→ **WORK TO COMPLETE**
The records follow. Retype them without a single change.

→ **RECORDS FOR THE TASK**

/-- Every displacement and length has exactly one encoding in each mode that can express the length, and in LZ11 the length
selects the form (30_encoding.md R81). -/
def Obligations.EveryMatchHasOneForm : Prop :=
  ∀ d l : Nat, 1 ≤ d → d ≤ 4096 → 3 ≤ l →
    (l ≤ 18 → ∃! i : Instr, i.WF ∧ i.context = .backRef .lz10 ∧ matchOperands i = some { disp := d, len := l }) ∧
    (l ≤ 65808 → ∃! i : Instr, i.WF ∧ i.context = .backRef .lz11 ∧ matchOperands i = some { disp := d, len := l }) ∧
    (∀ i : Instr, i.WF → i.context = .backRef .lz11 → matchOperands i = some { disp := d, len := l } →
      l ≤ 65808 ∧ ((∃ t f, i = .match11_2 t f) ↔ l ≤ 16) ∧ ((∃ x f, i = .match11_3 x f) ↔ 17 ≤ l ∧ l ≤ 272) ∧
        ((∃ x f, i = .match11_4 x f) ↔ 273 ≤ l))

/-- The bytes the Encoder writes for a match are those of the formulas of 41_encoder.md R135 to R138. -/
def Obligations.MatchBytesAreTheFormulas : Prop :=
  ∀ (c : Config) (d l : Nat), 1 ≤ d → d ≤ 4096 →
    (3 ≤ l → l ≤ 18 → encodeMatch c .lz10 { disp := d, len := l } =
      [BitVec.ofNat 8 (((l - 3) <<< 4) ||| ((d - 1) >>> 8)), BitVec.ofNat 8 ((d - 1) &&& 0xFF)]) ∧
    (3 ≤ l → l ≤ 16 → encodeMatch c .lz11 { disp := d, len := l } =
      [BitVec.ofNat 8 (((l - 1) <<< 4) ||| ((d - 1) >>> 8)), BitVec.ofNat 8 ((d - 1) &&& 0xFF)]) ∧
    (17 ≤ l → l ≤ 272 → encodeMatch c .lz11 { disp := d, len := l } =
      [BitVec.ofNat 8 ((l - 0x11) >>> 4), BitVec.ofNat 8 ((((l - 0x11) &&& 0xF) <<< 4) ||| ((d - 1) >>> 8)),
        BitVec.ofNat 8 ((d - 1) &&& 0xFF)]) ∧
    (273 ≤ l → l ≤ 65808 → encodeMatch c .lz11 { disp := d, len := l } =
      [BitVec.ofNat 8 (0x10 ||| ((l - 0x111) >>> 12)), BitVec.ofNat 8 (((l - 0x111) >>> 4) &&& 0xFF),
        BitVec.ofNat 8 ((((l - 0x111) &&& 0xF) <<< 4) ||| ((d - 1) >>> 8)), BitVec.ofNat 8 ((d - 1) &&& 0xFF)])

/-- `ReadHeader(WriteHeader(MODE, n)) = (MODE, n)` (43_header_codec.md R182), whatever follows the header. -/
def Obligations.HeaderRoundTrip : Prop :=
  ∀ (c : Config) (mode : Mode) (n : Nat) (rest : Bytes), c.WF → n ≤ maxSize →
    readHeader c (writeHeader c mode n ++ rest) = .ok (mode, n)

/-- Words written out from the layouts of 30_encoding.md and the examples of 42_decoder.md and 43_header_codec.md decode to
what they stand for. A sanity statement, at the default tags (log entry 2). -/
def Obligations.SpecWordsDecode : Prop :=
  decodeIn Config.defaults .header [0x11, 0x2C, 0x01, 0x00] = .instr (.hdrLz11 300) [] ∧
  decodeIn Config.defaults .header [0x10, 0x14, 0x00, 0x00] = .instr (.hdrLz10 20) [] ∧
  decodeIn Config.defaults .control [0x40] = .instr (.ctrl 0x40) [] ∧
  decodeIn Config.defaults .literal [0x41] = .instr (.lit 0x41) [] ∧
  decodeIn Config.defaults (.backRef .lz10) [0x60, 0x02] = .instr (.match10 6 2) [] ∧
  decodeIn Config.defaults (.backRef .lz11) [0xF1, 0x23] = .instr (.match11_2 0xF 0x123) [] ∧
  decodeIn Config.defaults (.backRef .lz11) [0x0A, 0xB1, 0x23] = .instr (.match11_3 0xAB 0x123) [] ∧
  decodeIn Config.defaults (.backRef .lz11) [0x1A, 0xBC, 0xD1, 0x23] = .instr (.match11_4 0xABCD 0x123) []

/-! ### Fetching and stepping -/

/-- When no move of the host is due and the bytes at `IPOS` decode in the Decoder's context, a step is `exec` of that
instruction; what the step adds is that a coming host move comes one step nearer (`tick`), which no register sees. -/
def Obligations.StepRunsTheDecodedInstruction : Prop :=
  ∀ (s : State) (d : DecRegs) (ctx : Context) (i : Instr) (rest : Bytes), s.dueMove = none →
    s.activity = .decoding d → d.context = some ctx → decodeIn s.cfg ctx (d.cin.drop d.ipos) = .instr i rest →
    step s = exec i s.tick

→ **EXPECTED OUTPUT**
/-- Every displacement and length has exactly one encoding in each mode that can express the length, and in LZ11 the length
selects the form (30_encoding.md R81). -/
def Obligations.EveryMatchHasOneForm : Prop :=
  ∀ d l : Nat, 1 ≤ d → d ≤ 4096 → 3 ≤ l →
    (l ≤ 18 → ∃! i : Instr, i.WF ∧ i.context = .backRef .lz10 ∧ matchOperands i = some { disp := d, len := l }) ∧
    (l ≤ 65808 → ∃! i : Instr, i.WF ∧ i.context = .backRef .lz11 ∧ matchOperands i = some { disp := d, len := l }) ∧
    (∀ i : Instr, i.WF → i.context = .backRef .lz11 → matchOperands i = some { disp := d, len := l } →
      l ≤ 65808 ∧ ((∃ t f, i = .match11_2 t f) ↔ l ≤ 16) ∧ ((∃ x f, i = .match11_3 x f) ↔ 17 ≤ l ∧ l ≤ 272) ∧
        ((∃ x f, i = .match11_4 x f) ↔ 273 ≤ l))

/-- The bytes the Encoder writes for a match are those of the formulas of 41_encoder.md R135 to R138. -/
def Obligations.MatchBytesAreTheFormulas : Prop :=
  ∀ (c : Config) (d l : Nat), 1 ≤ d → d ≤ 4096 →
    (3 ≤ l → l ≤ 18 → encodeMatch c .lz10 { disp := d, len := l } =
      [BitVec.ofNat 8 (((l - 3) <<< 4) ||| ((d - 1) >>> 8)), BitVec.ofNat 8 ((d - 1) &&& 0xFF)]) ∧
    (3 ≤ l → l ≤ 16 → encodeMatch c .lz11 { disp := d, len := l } =
      [BitVec.ofNat 8 (((l - 1) <<< 4) ||| ((d - 1) >>> 8)), BitVec.ofNat 8 ((d - 1) &&& 0xFF)]) ∧
    (17 ≤ l → l ≤ 272 → encodeMatch c .lz11 { disp := d, len := l } =
      [BitVec.ofNat 8 ((l - 0x11) >>> 4), BitVec.ofNat 8 ((((l - 0x11) &&& 0xF) <<< 4) ||| ((d - 1) >>> 8)),
        BitVec.ofNat 8 ((d - 1) &&& 0xFF)]) ∧
    (273 ≤ l → l ≤ 65808 → encodeMatch c .lz11 { disp := d, len := l } =
      [BitVec.ofNat 8 (0x10 ||| ((l - 0x111) >>> 12)), BitVec.ofNat 8 (((l - 0x111) >>> 4) &&& 0xFF),
        BitVec.ofNat 8 ((((l - 0x111) &&& 0xF) <<< 4) ||| ((d - 1) >>> 8)), BitVec.ofNat 8 ((d - 1) &&& 0xFF)])

/-- `ReadHeader(WriteHeader(MODE, n)) = (MODE, n)` (43_header_codec.md R182), whatever follows the header. -/
def Obligations.HeaderRoundTrip : Prop :=
  ∀ (c : Config) (mode : Mode) (n : Nat) (rest : Bytes), c.WF → n ≤ maxSize →
    readHeader c (writeHeader c mode n ++ rest) = .ok (mode, n)

/-- Words written out from the layouts of 30_encoding.md and the examples of 42_decoder.md and 43_header_codec.md decode to
what they stand for. A sanity statement, at the default tags (log entry 2). -/
def Obligations.SpecWordsDecode : Prop :=
  decodeIn Config.defaults .header [0x11, 0x2C, 0x01, 0x00] = .instr (.hdrLz11 300) [] ∧
  decodeIn Config.defaults .header [0x10, 0x14, 0x00, 0x00] = .instr (.hdrLz10 20) [] ∧
  decodeIn Config.defaults .control [0x40] = .instr (.ctrl 0x40) [] ∧
  decodeIn Config.defaults .literal [0x41] = .instr (.lit 0x41) [] ∧
  decodeIn Config.defaults (.backRef .lz10) [0x60, 0x02] = .instr (.match10 6 2) [] ∧
  decodeIn Config.defaults (.backRef .lz11) [0xF1, 0x23] = .instr (.match11_2 0xF 0x123) [] ∧
  decodeIn Config.defaults (.backRef .lz11) [0x0A, 0xB1, 0x23] = .instr (.match11_3 0xAB 0x123) [] ∧
  decodeIn Config.defaults (.backRef .lz11) [0x1A, 0xBC, 0xD1, 0x23] = .instr (.match11_4 0xABCD 0x123) []

/-! ### Fetching and stepping -/

/-- When no move of the host is due and the bytes at `IPOS` decode in the Decoder's context, a step is `exec` of that
instruction; what the step adds is that a coming host move comes one step nearer (`tick`), which no register sees. -/
def Obligations.StepRunsTheDecodedInstruction : Prop :=
  ∀ (s : State) (d : DecRegs) (ctx : Context) (i : Instr) (rest : Bytes), s.dueMove = none →
    s.activity = .decoding d → d.context = some ctx → decodeIn s.cfg ctx (d.cin.drop d.ipos) = .instr i rest →
    step s = exec i s.tick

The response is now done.